● **PROVIDED RECORDS**

-- ==== Sys2Proof/Machine/State.lean ====
section
/-! DEFINITION. The state of a KSW instance (10_state R20), as plain data, with what the spec has a model or the host hold
beside it, and its value after construction (70_reset R126). KSW has no addressable memory (20_memory R37). -/

namespace Sys2Proof.Machine

/-- The faults a model records (60_exceptions R113). -/
inductive Fault where
  /-- Command `n` was rejected with this cause (00_scope R13, 60_exceptions R109). Raised by `rejectCommand`, which puts it
  into the state's `faults` and goes on (R112); no step ends in it. Safe: nothing of the hardware is cut off. -/
  | commandError (n : Nat) (cause : Cause)
deriving DecidableEq, Repr

/-- What is refused by name. -/
inductive Refusal where
  /-- Raised by an arm of `exec` whose instruction has no meaning yet. Safe: nothing is claimed of it. No arm is left. -/
  | notModelled (mnemonic : String)
  /-- Raised by `construct` for a configuration outside the legal set: no instance exists (70_reset R127).
  Safe: no claim can be stated about such an instance. -/
  | illegalConfiguration
deriving DecidableEq, Repr

/-- A KSW instance, with its host's streams. -/
structure State where
  /-- `W`, the fifty half-words (10_state R21). -/
  w : Words
  /-- `Q`, the queue of `RATE` bytes (10_state R23). -/
  q : List Byte
  /-- `C`, the cursor (10_state R24). -/
  c : Nat
  /-- `CAP`, `PAD`, `RND` (10_state R26). -/
  cfg : Config
  /-- The permutation supplied at construction, by name (70_reset R126; log entry 1). -/
  provider : Provider
  /-- `STATUS` (10_state R28). -/
  status : BitVec 32
  /-- `ERRCMD` (10_state R29). -/
  errcmd : BitVec 64
  /-- `n`, the index of the next command (10_state R27). -/
  n : Nat
  /-- The command words the host has sent and the port has not accepted yet, next first (10_state R33; log entry 4). -/
  cmds : List Command
  /-- `OUT`, one byte sequence per SQUEEZE, oldest first (10_state R34; log entry 6). -/
  out : List (List Byte)
  /-- The faults recorded, oldest first, never cleared (60_exceptions R113; log entry 5). -/
  faults : List Fault
  /-- The model's own count of `Perm` calls (70_reset R138; log entry 7). -/
  permCalls : Nat
deriving DecidableEq, Repr

/-- The state after CONSTRUCT with a configuration and a permutation: `fresh(cfg)` (70_reset R126, R142; 10_state R36). -/
def State.fresh (cfg : Config) (p : Provider) : State where
  w := Vector.replicate 50 0#32
  q := List.replicate (rate cfg) 0#8
  c := 0
  cfg := cfg
  provider := p
  status := 0#32
  errcmd := 0#64
  n := 0
  cmds := []
  out := []
  faults := []
  permCalls := 0

/-- The machine right after power-on reset, which for KSW is construction (70_reset R126), with the configuration and the
permutation that log entries 1 and 2 name. -/
def State.reset : State := State.fresh resetConfig .external

end Sys2Proof.Machine
end

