-- ==== Sys2Proof/Safety.lean ====
section
/-! DEFINITION. The terms claims are made in (70_reset R140, R142; 60_exceptions R113): the invariant of an instance, the clean
states a claim may start from, what a run's observation is, which states the host cannot tell apart, and the byte and count
formulas of the spec that statements compare the machine with. -/

namespace Sys2Proof.Machine

/-- The shape every constructed instance keeps: a legal configuration, a queue of `RATE` bytes, and `0 <= C < RATE`
(00_scope R7, 10_state R23, R24). -/
def State.Shape (s : State) : Prop :=
  legalConfig s.cfg = true ∧ s.q.length = rate s.cfg ∧ s.c < rate s.cfg

/-- `STATUS` once the first rejection had cause `k`: `ERR` 1, `CAUSE` the code, every reserved bit 0 (10_state R28). -/
def statusOf (k : Cause) : BitVec 32 := (causeCode k).zeroExtend 32 <<< 4 ||| 1#32

/-- The indexes of the recorded faults rise strictly and lie below `bound`. -/
def FaultsBelow (bound : Nat) (fs : List Fault) : Prop :=
  fs.Pairwise (fun f g => match f, g with | .commandError m _, .commandError m' _ => m < m') ∧
  ∀ f ∈ fs, match f with | .commandError m _ => m < bound

/-- The error record tells the first rejection since construction, and nothing before there was one
(10_state R28, R29; 60_exceptions R109, R111, R113). -/
def State.Record (s : State) : Prop :=
  (match s.faults with
    | [] => s.status = 0#32 ∧ s.errcmd = 0#64
    | .commandError _ k :: _ => s.status = statusOf k ∧ decode s.errcmd = .reject k) ∧
  FaultsBelow s.n s.faults

/-- The invariant of an instance: every step keeps it. -/
def State.Inv (s : State) : Prop := s.Shape ∧ s.Record

/-- No rejection so far: a claim about a run has this premise of the run's last state (60_exceptions R113). -/
def State.NoFault (s : State) : Prop := statusErr s.status = false

/-- `clean(s)` of 70_reset R142: no rejection so far, and the cursor in range. -/
def State.Clean (s : State) : Prop := s.NoFault ∧ s.c < rate s.cfg

/-- What a claim may read of a state (70_reset R142): the stale bytes `Q[C..RATE)` are not among it. -/
structure Observation where
  w : Words
  queued : List Byte
  c : Nat
  status : BitVec 32
  errcmd : BitVec 64
  out : List (List Byte)
deriving DecidableEq, Repr

/-- The observation of a state (70_reset R140, R142). -/
def State.observe (s : State) : Observation := ⟨s.w, s.q.take s.c, s.c, s.status, s.errcmd, s.out⟩

/-- Two states that differ in the stale queue bytes at most (10_state R25). -/
def SameButStale (s t : State) : Prop :=
  s.q.length = t.q.length ∧ s.q.take s.c = t.q.take s.c ∧ t = { s with q := t.q }

/-- Two instances of one configuration with the same error record and the same stream, whose secrets (`W`, `Q`, `C`, the
outputs) and permutation may be anything (10_state R22, R31). -/
def SamePublic (s t : State) : Prop :=
  s.cfg = t.cfg ∧ s.status = t.status ∧ s.errcmd = t.errcmd ∧ s.cmds = t.cmds

/-- Byte `i` of the byte image of `w`: bits `[bpos(i)+7 : bpos(i)]` of word `widx(i)` (20_memory R40). -/
def imageByte (w : Words) (i : Nat) : Byte := (wordAt w (widx i)).extractLsb' (bpos i) 8

/-- Byte `j` of the padded snapshot: the absorbed bytes, then `p` at the cursor, zeros, and 0x80 ORed into the last byte
(42_squeeze R91 to R93). -/
def paddedByte (s : State) (p : Byte) (j : Nat) : Byte :=
  (if j < s.c then byteAt s.q j else if j = s.c then p else 0#8) ||| (if j = rate s.cfg - 1 then 0x80#8 else 0#8)

/-- The padded block of a SQUEEZE, byte by byte (42_squeeze R91 to R93). -/
def paddedBlock (s : State) (p : Byte) : List Byte := (List.range (rate s.cfg)).map (paddedByte s p)

/-- `w_k = P^(k+1)(w)`, the words that span `k` of a SQUEEZE is read from (42_squeeze R95). -/
def spanWords (P : Words → Words) (w : Words) : Nat → Words
  | 0 => P w
  | k + 1 => P (spanWords P w k)

/-- Output byte `i` of SQUEEZE with padding byte `p`: `UNPACK(w_(i div RATE), RATE)[i mod RATE]` (42_squeeze R95). -/
def outByte (s : State) (p : Byte) (i : Nat) : Byte :=
  imageByte (spanWords s.perm (pack (paddedBlock s p) s.w) (i / rate s.cfg)) (i % rate s.cfg)

/-- The output of SQUEEZE(L, p), byte by byte (42_squeeze R95). -/
def outBytes (s : State) (L : Nat) (p : Byte) : List Byte := (List.range L).map (outByte s p)

/-- `ceil(L / RATE)`, the permutation calls of a SQUEEZE (42_squeeze R95, 70_reset R138). -/
def spans (r L : Nat) : Nat := (L + r - 1) / r

/-- What each form of SQUEEZE asks for: its output length and its padding byte (30_encoding R59, R60); none for the
commands that are no SQUEEZE. -/
def squeezeRequest (s : State) : Instr → Option (Nat × Byte)
  | .absorb _ => none
  | .squeeze len => some (len.toNat, s.cfg.pad)
  | .squeezePad padv len => some (len.toNat, padv)
  | .squeezeDef => some (s.cfg.cap.toNat / 8, s.cfg.pad)
  | .squeezeDefPad padv => some (s.cfg.cap.toNat / 8, padv)
  | .reset => none

/-- The commands that are one of the four forms of SQUEEZE (30_encoding R67). -/
def isSqueeze : Instr → Bool
  | .absorb _ => false
  | .squeeze _ => true
  | .squeezePad _ _ => true
  | .squeezeDef => true
  | .squeezeDefPad _ => true
  | .reset => false

/-- The state after SQUEEZE(L, p), from the byte formula: its output appended, its permutation calls counted, and nothing
else changed (42_squeeze R95, R100; 70_reset R138). -/
def afterSqueeze (s : State) (L : Nat) (p : Byte) : State :=
  { s with out := s.out ++ [outBytes s L p], permCalls := s.permCalls + spans (rate s.cfg) L }

/-- `W_t` of 41_absorb R85: the state words once the first `t` blocks of a message are mixed in. -/
def messageWords (P : Words → Words) (r : Nat) (M : List Byte) : Nat → Words
  | 0 => Vector.replicate 50 0#32
  | t + 1 => P (pack ((M.drop (t * r)).take r) (messageWords P r M t))

end Sys2Proof.Machine
end

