-- ==== Sys2Proof/Laws/Squeeze.lean ====
section
/-! SUPPORT. The output loop of SQUEEZE, by induction on its passes: how many bytes, how many permutation calls, and which
byte stands where (42_squeeze R95, R96). -/

namespace Sys2Proof.Machine

theorem spanWords_shift (P : Words → Words) (w : Words) (k : Nat) : spanWords P (P w) k = spanWords P w (k + 1) := by
  induction k with
  | zero => rfl
  | succ k ih => rw [spanWords, ih]; rfl

theorem imageByte_eq (w : Words) (i : Nat) : imageByte w i = byteOf (i % 4) (wordAt w (widx i)) := rfl

/-- The loop from offset `off` emits the `L - off` bytes still asked for (42_squeeze R95). -/
theorem squeezeLoop_length (P : Words → Words) {r L : Nat} (hr : 0 < r) (hr' : r ≤ 200) (fuel : Nat) (w : Words)
    (off : Nat) (hf : L - off ≤ fuel) : (squeezeLoop P r L fuel w off).bytes.length = L - off := by
  induction fuel generalizing w off with
  | zero => simp [squeezeLoop]; omega
  | succ fuel ih =>
    unfold squeezeLoop
    split
    · rename_i h
      simp only [List.length_append, List.length_take, unpack_length]
      rw [ih _ _ (by omega)]
      omega
    · simp; omega

/-- It makes one permutation call per span (42_squeeze R95, 70_reset R138). -/
theorem squeezeLoop_calls (P : Words → Words) {r L : Nat} (hr : 0 < r) (fuel : Nat) (w : Words)
    (off : Nat) (hf : L - off ≤ fuel) : (squeezeLoop P r L fuel w off).calls = spans r (L - off) := by
  induction fuel generalizing w off with
  | zero =>
    rw [show L - off = 0 by omega]
    simp only [squeezeLoop, spans]
    exact (Nat.div_eq_of_lt (by omega)).symm
  | succ fuel ih =>
    unfold squeezeLoop
    split
    · rename_i h
      simp only
      rw [ih _ _ (by omega), spans, spans]
      by_cases hm : r ≤ L - off
      · rw [show min r (L - off) = r by omega, show L - off + r - 1 = (L - (off + r) + r - 1) + r by omega,
          Nat.add_div_right _ hr]
      · rw [show L - (off + min r (L - off)) + r - 1 = r - 1 by omega, Nat.div_eq_of_lt (by omega : r - 1 < r),
          show L - off + r - 1 = (L - off - 1) + r by omega, Nat.add_div_right _ hr,
          Nat.div_eq_of_lt (by omega)]
    · rw [show L - off = 0 by omega, spans]
      exact (Nat.div_eq_of_lt (by omega)).symm

/-- Byte `i` of what it emits is byte `i mod RATE` of the image of the words of span `i div RATE` (42_squeeze R95). -/
theorem squeezeLoop_getElem? (P : Words → Words) {r L : Nat} (hr : 0 < r) (hr' : r ≤ 200) (fuel : Nat) (w : Words)
    (off i : Nat) (hf : L - off ≤ fuel) (hi : i < L - off) :
    (squeezeLoop P r L fuel w off).bytes[i]? = some (imageByte (spanWords P w (i / r)) (i % r)) := by
  induction fuel generalizing w off i with
  | zero => omega
  | succ fuel ih =>
    unfold squeezeLoop
    rw [if_pos (by omega)]
    simp only
    by_cases hm : i < min r (L - off)
    · rw [List.getElem?_append_left (by simp; omega), List.getElem?_take_of_lt hm,
        unpack_getElem? _ _ _ (by omega) hr', Nat.div_eq_of_lt (by omega : i < r), Nat.mod_eq_of_lt (by omega : i < r)]
      rfl
    · have hlen : ((unpack (P w) r).take (min r (L - off))).length = r := by simp; omega
      rw [List.getElem?_append_right (by omega), hlen, ih _ _ _ (by omega) (by omega), spanWords_shift]
      have hdiv : i / r = (i - r) / r + 1 := by
        rw [← Nat.add_div_right _ hr]; congr 1; omega
      have hmod : (i - r) % r = i % r := by rw [← Nat.mod_eq_sub_mod (by omega)]
      rw [hdiv, hmod]

end Sys2Proof.Machine
end

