-- ==== Sys2Proof/Proofs/Scope.lean ====
section
/-! The constants derived from a legal configuration (00_scope R8). -/

namespace Sys2Proof.Machine

/-- The companion of `rate_of_legal` for the default squeeze length (00_scope R8). -/
theorem defLen_of_legal {cfg : Config} (h : legalConfig cfg = true) :
    defLen cfg % 4 = 0 ∧ defLen cfg ≤ 96 := by
  obtain ⟨hmul, hmax⟩ := legalConfig_cap h
  simp only [defLen]
  omega

/-- Settles O10: the equations are the definitions of the constants; the multiples are those that `rate_of_legal` and
`defLen_of_legal` bound, with the quotients `RATE / 8` and `DEFLEN / 4` as witnesses. -/
theorem derivedConstants : Obligations.DerivedConstants := by
  refine ⟨rfl, fun cfg h => ?_⟩
  obtain ⟨hrate, hrateMin, hrateMax⟩ := rate_of_legal h
  obtain ⟨hdef, hdefMax⟩ := defLen_of_legal h
  refine ⟨rfl, rfl, ⟨rate cfg / 8, ?_⟩, ⟨defLen cfg / 4, ?_⟩, hrateMax⟩
  · omega
  · omega

end Sys2Proof.Machine
end

/-! The state of KSW (10_state): what a step writes and keeps, the invariant of KSW, and what the outside can
tell of its state. The general facts about commands and steps come first, then each statement with the lemmas of its own. -/

namespace Sys2Proof.Machine

/-! ## Every command is ABSORB, RESET or a SQUEEZE with a request (30_encoding R59, R60, R67) -/

/-- The four SQUEEZE forms are one operation on what they ask for (30_encoding R59, R60). -/
theorem exec_of_squeezeRequest {s : State} {i : Instr} {L : Nat} {p : Byte} (h : squeezeRequest s i = some (L, p)) :
    exec i s = .next (squeezeOp L p s) := by
  cases i <;> cases h <;> rfl

/-- A request depends on the state by the configuration alone. -/
theorem squeezeRequest_congr {s t : State} (h : s.cfg = t.cfg) (i : Instr) : squeezeRequest s i = squeezeRequest t i := by
  cases i <;> simp only [squeezeRequest, h]

theorem instr_cases (s : State) (i : Instr) :
    (∃ b, i = .absorb b) ∨ (∃ L p, squeezeRequest s i = some (L, p)) ∨ i = .reset := by
  cases i with
  | absorb b => exact .inl ⟨b, rfl⟩
  | squeeze len => exact .inr (.inl ⟨_, _, rfl⟩)
  | squeezePad padv len => exact .inr (.inl ⟨_, _, rfl⟩)
  | squeezeDef => exact .inr (.inl ⟨_, _, rfl⟩)
  | squeezeDefPad padv => exact .inr (.inl ⟨_, _, rfl⟩)
  | reset => exact .inr (.inr rfl)

/-- What a command answers, read backwards: which command it was and the operation it ran. -/
theorem exec_next_cases {i : Instr} {s t : State} (h : exec i s = .next t) :
    (∃ b, i = .absorb b ∧ t = absorbByte b s) ∨
    (∃ L p, squeezeRequest s i = some (L, p) ∧ t = squeezeOp L p s) ∨
    (i = .reset ∧ t = zeroSponge s) := by
  rcases instr_cases s i with ⟨b, rfl⟩ | ⟨L, p, hr⟩ | rfl
  · cases h
    exact .inl ⟨b, rfl, rfl⟩
  · rw [exec_of_squeezeRequest hr] at h
    cases h
    exact .inr (.inl ⟨L, p, hr, rfl⟩)
  · cases h
    exact .inr (.inr ⟨rfl, rfl⟩)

● **WORK TASK**
Transcribe the records above exactly, from the opening line down to and including the line with "which puts it".

● **RESPONSE FOR THIS EXERCISE**
-- ==== Sys2Proof/Machine/State.lean ====
section
/-! DEFINITION. The state of a KSW instance (10_state R20), as plain data, with what the spec has a model or the host hold
beside it, and its value after construction (70_reset R126). KSW has no addressable memory (20_memory R37). -/

namespace Sys2Proof.Machine

/-- The faults a model records (60_exceptions R113). -/
inductive Fault where
  /-- Command `n` was rejected with this cause (00_scope R13, 60_exceptions R109). Raised by `rejectCommand`, which puts it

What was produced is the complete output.